廊道向前延伸,仿佛没有尽头。他们的脚步声在空旷中产生轻微的回响,更显此地的寂静与古老。
走了大约五十米,前方廊道一侧,出现了一个拱形的侧室入口。入口没有门,内部黑黢黢的。
雷毅示意队伍停下,自己小心地靠近,将灯光探入。
侧室不大,似乎是一个类似“静修室”或“档案室”的空间。靠墙有一排低矮的石台,石台上整齐地摆放着一些物品。
不是金银珠宝,也不是高科技装置,而是一些看起来平凡,却在此地显得极不寻常的东西:
几卷用某种未知动物皮革或植物纤维鞣制成的、保存完好的卷轴,边缘以金属扣固定;
几块打磨光滑的、巴掌大小的深色石板,表面有着细密的、仿佛天然形成的纹路,但在光照下,纹路中隐约有极其微弱的能量流光掠过;
一个半透明的、材质似玉非玉的盆状器皿,内部沉淀着少许干燥的、散发着微光的银色粉末;
以及,在石室最内侧的石台上,平放着一把无鞘的、造型古朴优雅的长剑。剑身狭长,呈现一种暗沉的银灰色,没有任何装饰,但剑脊中央,从头到尾贯穿着一条极其细微的、仿佛内嵌的乳白色光带,此刻黯淡着,却依然能感受到其材质的不凡。
“这些是”周毅忍不住走进侧室,目光炽热地扫过那些物品,最终停留在那几卷卷轴和石板上,“可能是记录!古文明关于意识研究、地脉能量、甚至是‘调和’理念的直接记录!”
他小心翼翼地伸出手,想去触碰最近的一卷皮革卷轴,但在指尖即将碰到时,又像被烫到般缩了回来,看向雷毅和林砚:“能碰吗?”
,!
雷毅检查了一下周围,没有发现明显的能量陷阱或机关。“能量环境稳定,这些物品的能量残留非常微弱且平和。”他看向林砚,“你觉得呢?”

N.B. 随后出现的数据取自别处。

-- ==== Sys2Proof/Tests/Slice0.lean ====
section
/-! SUPPORT. Tests: the checks of WellFormed; words written out from the spec's encodings; one step each of the vectors
of spec/95_test_vectors.md (their expected results are the spec's); and for every statement with hypotheses a concrete
state and operands that meet them. -/

namespace Sys2Proof.Tests

open Sys2Proof.Machine

set_option maxRecDepth 20000

/-! ### Terms without an encoding are refused (30_encoding.md R140, R291) -/

theorem test_wf_bp_without_displacement : Mem.wf (.noDisp .bp) = false := by decide

theorem test_wf_bp_in_rm : RM.wf (.mem (.noDisp .bp)) = false := by decide

theorem test_wf_bp_in_alu_forms :
    [AluForm.rmReg .byte (.mem (.noDisp .bp)) .ax, .regRm .word .ax (.mem (.noDisp .bp)),
      .rmImm8 (.mem (.noDisp .bp)) 1,
      .rmImm16 (.mem (.noDisp .bp)) 1, .rmImm8Alias (.mem (.noDisp .bp)) 1, .rmImm8Sext (.mem (.noDisp .bp)) 1].any
      AluForm.wf = false := by decide

theorem test_wf_bp_in_test_forms :
    [TestForm.rmReg .byte (.mem (.noDisp .bp)) .ax, .rmImm8 (.mem (.noDisp .bp)) 1, .rmImm16 (.mem (.noDisp .bp)) 1,
      .rmImm8Alias (.mem (.noDisp .bp)) 1, .rmImm16Alias (.mem (.noDisp .bp)) 1].any TestForm.wf = false := by decide

theorem test_wf_bp_in_instructions :
    ([fun e => Instr.add (.rmReg .byte e .ax), fun e => .test (.rmImm8 e 1), .incRm .byte, .decRm .word, .not .byte,
      .neg .word, .mul .byte, .imul .byte, .div .word, .idiv .word, fun e => .rol .byte e .one,
        fun e => .ror .byte e .cl,
      fun e => .rcl .byte e .one, fun e => .rcr .byte e .one, fun e => .shl .word e .cl, fun e => .shr .word e .one,
      fun e => .setmo .word e .one, fun e => .sar .word e .one, fun e => .movRmReg .byte e .ax,
      fun e => .movRegRm .byte .ax e, fun e => .movRmImm8 0 e 1, fun e => .movRmImm16 0 e 1].any
      fun f => (f (.mem (.noDisp .bp))).wf) = false := by decide

theorem test_wf_bp_in_other_instructions :
    ([fun e => Instr.movRmSeg false e .es, .movSegRm false .es, .pushRm false, .popRm 0, fun e => .xchgRm .byte e .ax,
      .lea .ax, .lds .ax, .les .ax, .jmpRm, .jmpFarRm, .callRm, .callFarRm, .esc 0 0, .fe2, .fe3, .fe4, .fe5, .fe6,
      .fe7].any fun f => (f (.mem (.noDisp .bp))).wf) = false := by decide

theorem test_wf_xchg_ax_ax : Instr.wf (.xchgAx .ax) = false := by decide

/-! ### Decoding: the bits as 30_encoding.md sections 2 to 6 lay them out -/

theorem test_decode_alu : (decode [0b00000001, 0b11011000]).toOption = some (.add (.rmReg .word (.reg .ax) .bx),
  []) := by
  decide

theorem test_decode_immediate_group :
    (decode [0b10000011, 0b11111001, 0x80]).toOption = some (.cmp (.rmImm8Sext (.reg .cx) 0x80), []) := by decide

theorem test_decode_muldiv : (decode [0b11110110, 0b11110011]).toOption = some (.div .byte (.reg .bx), []) := by decide

theorem test_decode_shift :
    (decode [0b11010011, 0b00100111]).toOption = some (.shl .word (.mem (.noDisp .bx)) .cl, []) := by decide

theorem test_decode_mov_displacements :
    (decode [0b10001011, 0b01000110, 0xFE]).toOption = some (.movRegRm .word .ax (.mem (.disp8 .bp 0xFE)), []) ∧
      (decode [0b10001010, 0b10000111, 0x00,
        0x80]).toOption = some (.movRegRm .byte .ax (.mem (.disp16 .bx 0x8000)), []) ∧
      (decode [0b10001001, 0b00000110, 0x34, 0x12]).toOption = some (.movRmReg .word (.mem (.direct 0x1234)) .ax,
        []) := by
  decide

theorem test_decode_register_in_opcode :
    (decode [0b10110111, 0x12]).toOption = some (.movRegImm8 .di 0x12, []) ∧
      (decode [0b01010110]).toOption = some (.pushReg .si, []) ∧ (decode [0b10010000]).toOption = some (.nop,
        []) := by decide

theorem test_decode_string : (decode [0b10100111]).toOption = some (.cmpsw, []) := by decide

theorem test_decode_transfer :
    (decode [0b11101010, 0x78, 0x56, 0x34, 0x12]).toOption = some (.jmpFar 0x5678 0x1234, []) ∧
      (decode [0b01110101, 0x7F]).toOption = some (.jnz false 0x7F, []) ∧
      (decode [0b11111111, 0b00011111]).toOption = some (.callFarRm (.mem (.noDisp .bx)), []) := by decide

theorem test_decode_control :
    (decode [0b11011001, 0b00000110, 0x00, 0x02]).toOption = some (.esc 1 0 (.mem (.direct 0x0200)), []) ∧
      (decode [0b11110010, 0x90]).toOption = some (.repnz, [0x90]) ∧ (decode [0b11110100]).toOption = some (.hlt,
        []) := by
  decide

/-! ### One step each: the start state of 95_test_vectors.md section 1 -/

def r0 : Regs := ⟨0, 0, 0, 0, 0x100, 0, 0, 0⟩

def f0 : Flags := ⟨false, false, false, false, false, false, false, false, false⟩

def g0 : Sregs := ⟨0x4000, 0x1000, 0x2000, 0x3000⟩

/-- Memory with the listed bytes. -/
def bytes (l : List (Nat × Byte)) : List Host.Cell := l.foldl (fun m c => Memory.write m c.1 c.2) []

/-- The start state with these registers, flags and bytes. -/
def start (r : Regs) (f : Flags) (l : List (Nat × Byte)) : State :=
  { State.reset with
    cpu := { State.reset.cpu with regs := r, sregs := g0, flags := f },
    board := { State.reset.board with pc := 0x100, mem := bytes l } }

/-- The state with the instruction's bytes at 1000:0100. -/
def placed (code : List Byte) (s : State) : State :=
  { s with board := { placeBytes 0x1000 code 0x100 s.board with pc := 0x100 } }

/-- One step of the instruction. -/
def go (code : List Byte) (s : State) : Out := step (placed code s)

/-- The place of a flag in FLAGS (10_state.md R27). -/
def place : FlagName → Nat
  | .cf => 0 | .pf => 2 | .af => 4 | .zf => 6 | .sf => 7 | .tf => 8 | .intf => 9 | .df => 10 | .ovf => 11

/-- The flags named by a mask over FLAGS have the values of `flags`; the others may be free. -/
def flagsAre (f : Flags) (mask flags : Word) : Bool :=
  allFlags.all fun n => !mask.getLsbD (place n) || f.get n == flags.getLsbD (place n)

/-- The step ends at this IP with these registers, these bits of FLAGS and these bytes. -/
def ends (o : Out) (ip : Word) (r : Regs) (g : Sregs) (mask flags : Word) (l : List (Nat × Byte)) : Bool :=
  match o with
  | .next t => t.ip == ip && t.cpu.regs == r && t.cpu.sregs == g && flagsAre t.cpu.flags mask flags &&
      l.all fun c => t.byteAt c.1 == c.2
  | .fault _ | .refused _ => false

/-- The step ends in a fault. -/
def faults (o : Out) (f : Fault) : Bool :=
  match o with
  | .fault e => e == f
  | .next _ | .refused _ => false

/-- The step is refused. -/
def refuses (o : Out) (r : Refusal) : Bool :=
  match o with
  | .refused q => q == r
  | .next _ | .fault _ => false

/-- What the next state shows. -/
def shows (o : Out) (p : State → Bool) : Bool :=
  match o with
  | .next t => p t
  | .fault _ | .refused _ => false

/-- V1. -/
theorem test_add_ax_bx : ends (go [0x01, 0xD8]
    (start { r0 with ax := 0x8000, bx := 0x8000 } f0 []))
    0x102 { r0 with ax := 0x0, bx := 0x8000 } g0 0x8D5 0x845 [] = true := by decide

/-- V10. -/
theorem test_add_ax_bp_2 : ends (go [0x03, 0x46, 0x02]
    (start { r0 with ax := 0x1, bp := 0x80 } f0 [(0x20082, 0xFF), (0x20083, 0x7F)]))
    0x103 { r0 with ax := 0x8000, bp := 0x80 } g0 0x8D5 0x894 [] = true := by decide

/-- V14. -/
theorem test_add_si_1000_1234 : ends (go [0x81, 0x84, 0x00, 0x10, 0x34, 0x12]
    (start { r0 with si := 0x20 } f0 [(0x31020, 0x1)]))
    0x106 { r0 with si := 0x20 } g0 0x8D5 0x4 [(0x31020, 0x35), (0x31021, 0x12)] = true := by decide

/-- V17. -/
theorem test_adc_ax_bx : ends (go [0x11, 0xD8]
    (start { r0 with ax := 0x7FFF, bx := 0x0 } { f0 with cf := true } []))
    0x102 { r0 with ax := 0x8000, bx := 0x0 } g0 0x8D5 0x894 [] = true := by decide

/-- V20. -/
theorem test_sub_al_bl : ends (go [0x28, 0xD8]
    (start { r0 with ax := 0x80, bx := 0x1 } f0 []))
    0x102 { r0 with ax := 0x7F, bx := 0x1 } g0 0x8D5 0x810 [] = true := by decide

/-- V26. -/
theorem test_sbb_ax_bx : ends (go [0x1B, 0xC3]
    (start { r0 with ax := 0x8000, bx := 0x0 } { f0 with cf := true } []))
    0x102 { r0 with ax := 0x7FFF, bx := 0x0 } g0 0x8D5 0x814 [] = true := by decide

/-- V30. -/
theorem test_cmp_byte_bx_41 : ends (go [0x80, 0x3F, 0x41]
    (start { r0 with bx := 0x40 } f0 [(0x30040, 0x40)]))
    0x103 { r0 with bx := 0x40 } g0 0x8D5 0x95 [] = true := by decide

/-- V33. -/
theorem test_inc_ax : ends (go [0x40]
    (start { r0 with ax := 0x7FFF } { f0 with cf := true } []))
    0x101 { r0 with ax := 0x8000 } g0 0x8D5 0x895 [] = true := by decide

/-- V36. -/
theorem test_inc_word_0300 : ends (go [0xFF, 0x06, 0x00, 0x03]
    (start r0 f0 [(0x30300, 0xFF)]))
    0x104 r0 g0 0x8D5 0x14 [(0x30300, 0x0), (0x30301, 0x1)] = true := by decide

/-- V43. -/
theorem test_neg_ax : ends (go [0xF7, 0xD8]
    (start { r0 with ax := 0x8000 } f0 []))
    0x102 { r0 with ax := 0x8000 } g0 0x8D5 0x885 [] = true := by decide

/-- V53. -/
theorem test_or_cx_80 : ends (go [0x83, 0xC9, 0x80]
    (start { r0 with cx := 0x1 } f0 []))
    0x103 { r0 with cx := 0xFF81 } g0 0x8C5 0x84 [] = true := by decide

/-- V61. -/
theorem test_test_word_bx_0001 : ends (go [0xF7, 0x07, 0x01, 0x00]
    (start { r0 with bx := 0x10 } f0 [(0x30010, 0xFE), (0x30011, 0xFF)]))
    0x104 { r0 with bx := 0x10 } g0 0x8C5 0x44 [] = true := by decide

/-- V67. -/
theorem test_mul_word_0500 : ends (go [0xF7, 0x26, 0x00, 0x05]
    (start { r0 with ax := 0x100 } f0 [(0x30501, 0x1)]))
    0x104 { r0 with ax := 0x0, dx := 0x1 } g0 0x801 0x801 [] = true := by decide

/-- V72. -/
theorem test_imul_bx : ends (go [0xF7, 0xEB]
    (start { r0 with ax := 0x8000, bx := 0x2 } f0 []))
    0x102 { r0 with ax := 0x0, bx := 0x2, dx := 0xFFFF } g0 0x801 0x801 [] = true := by decide

/-- V77. -/
theorem test_div_bx : ends (go [0xF7, 0xF3]
    (start { r0 with dx := 0x1, ax := 0x0, bx := 0x2 } f0 []))
    0x102 { r0 with dx := 0x0, ax := 0x8000, bx := 0x2 } g0 0x0 0x0 [] = true := by decide

/-- V80. -/
theorem test_idiv_bl : ends (go [0xF6, 0xFB]
    (start { r0 with ax := 0xFFF9, bx := 0x2 } f0 []))
    0x102 { r0 with ax := 0xFFFD, bx := 0x2 } g0 0x0 0x0 [] = true := by decide

/-- V84. -/
theorem test_idiv_bl_v84 : ends (go [0xF6, 0xFB]
    (start { r0 with ax := 0xFF80, bx := 0x1 } { f0 with intf := true } [(0x1, 0x2), (0x2, 0x50)]))
    0x200 { r0 with ax := 0xFF80, bx := 0x1, sp := 0xFA } { g0 with cs := 0x50 } 0xAD5 0x0 [(0x200FA, 0x0),
      (0x200FB, 0x1), (0x200FC, 0x0), (0x200FD, 0x10), (0x200FE, 0x2), (0x200FF, 0xF2)] = true := by decide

林砚凝神感知。侧室内的能量场与整个廊道一样,深沉而宁静,那些物品更像是沉浸在这片能量海中的沉睡者,散发着自身独特的、微弱的“频率印记”,但并无攻击性或排他性。
“应该安全。”林砚缓缓点头,“但最好先由我来。”
他在苏眠的搀扶下,走近石台。目光首先落在那把古朴长剑上。剑身的光带与他胸前水晶碎片、甚至与“熔金之心”的精粹,产生了一丝极其微弱的共鸣。这似乎不是一件普通的武器。
但他没有先去动剑,而是将手伸向了那卷看起来最古老的皮革卷轴。指尖触碰到冰凉而坚韧的皮革表面时,一股极其微弱、却无比清晰的信息流,如同被封印了许久的叹息,顺着接触点传入他的意识。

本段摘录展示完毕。